Voeg een component van het Doel toe om de aanbieding voor de Standaardervaring tot stand te brengen. De doelcomponent is een container voor andere componenten en componenten die erin worden geplaatst, worden als doel ingesteld. Wanneer u de component van het Doel gebruikt, kunt u verscheidene componenten toevoegen om een aanbieding tot stand te brengen. Bovendien kunt u verschillende componenten in elke ervaring gebruiken om verschillende aanbiedingen te maken.
Zie Opties voor doelcomponenten configureren voor informatie over het aanpassen van deze component.
Aanbiedingen die u maakt met de Aanbiedingsconsole kan ook meerdere componenten bevatten. Deze aanbiedingen horen bij een aanbiedingsbibliotheek en kunnen voor meerdere ervaringen worden gebruikt.
Aangezien de doelcomponent een container is, wordt deze weergegeven als een neerzetgebied voor andere componenten.
In de modus Doel heeft de component Doel een blauwe rand en geeft het bericht voor de neerzetbestemming de doelaard aan.
In de modus Bewerken heeft de component Doel een pictogram met een opsommingsteken.

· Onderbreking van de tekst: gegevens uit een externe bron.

-- ==== Sys2Proof/Machine/Environment.lean ====
section
/-! DEFINITION. An environment that answers (premise `Answering` of R176): the transport answers every request and every
delay completes. It drives the block's steps through one operation. -/

namespace Sys2Proof.Machine

/-- An input event presented next. -/
def State.offer (s : State) (e : Input) : State := { s with inbox := e :: s.inbox }

/-- Go on from a next state; a fault or a refusal ends there. -/
def andThen (o : Host.Outcome State Fault Refusal) (f : State → Host.Outcome State Fault Refusal) :
    Host.Outcome State Fault Refusal :=
  match o with
  | .next s => f s
  | .fault r => .fault r
  | .refused r => .refused r

/-- At most `fuel` steps of the block while an operation is in progress. In `XFER` the transport answers, in `DELAY`
the delay completes; `orc k` is the answer to the `k`-th exchange from here on, `k` the number already answered. -/
def drive (orc : Nat → Answer) : Nat → Nat → State → Host.Outcome State Fault Refusal
  | 0, _, s => .next s
  | fuel + 1, k, s =>
    match s.fsm with
    | .idle => .next s
    | .xfer => andThen (step (s.offer (.xferResp (orc k)))) (drive orc fuel (k + 1))
    | .delay => andThen (step (s.offer .delayDone)) (drive orc fuel k)

/-- One host operation, from its command word to the end: the command's own step and at most nine more, the five
exchanges and four delays of the longest handshake (R174). -/
def runWord (w : HostWord) (orc : Nat → Answer) (s : State) : Host.Outcome State Fault Refusal :=
  andThen (step (s.offer (.cmd w))) (drive orc 9 0)

/-- `runWord` on the word of an operation. -/
def runOp (op : Op) (a b : Byte) (orc : Nat → Answer) (s : State) : Host.Outcome State Fault Refusal :=
  runWord (h19Word op.code a b) orc s

end Sys2Proof.Machine
end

Wanneer u componenten naar de component van het Doel sleept, zijn zij gerichte componenten.
Wanneer u een component aan de component van het Doel toevoegt, verstrekt het inhoud voor een specifieke ervaring. Als u de ervaring wilt opgeven, selecteert u de ervaring voordat u de componenten toevoegt.
U kunt een doelcomponent aan de pagina toevoegen in de modus Bewerken of in de modus Doel. U kunt componenten alleen in de modus Doel aan de component Doel toevoegen. De component van het Doel behoort tot de de componentengroep van de Personalisatie.
Als u de doelinhoud wilt bewerken, klikt of tikt u op Doelstelling starten voordat u dit kunt doen.
Sleep de component Target naar de pagina waar u het aanbod wilt weergeven.
Standaard is er geen locatie-id ingesteld. Klik of tik de Configure cog wiel om de plaats te plaatsen.
Indien ingesteld door uw beheerder, moet u de locatie mogelijk expliciet instellen.
Beheerders kunnen bepalen of deze configuratie vereist is bij https://<host>:<port>/system/console/configMgr/com.day.cq.personalization.impl.servlets.TargetingConfigurationServlet
Als u wilt dat gebruikers een locatie moeten invoeren, schakelt u het selectievakje Locatie forceren in.
Selecteer de ervaring waarvoor u de aanbieding wilt maken.
Maak het voorstel:
Maak een aanbieding door de inhoud van een doelcomponent te ontwerpen in de modus Doel. Wanneer u een aangepaste aanbieding maakt, wordt deze gebruikt als de aanbieding voor één ervaring.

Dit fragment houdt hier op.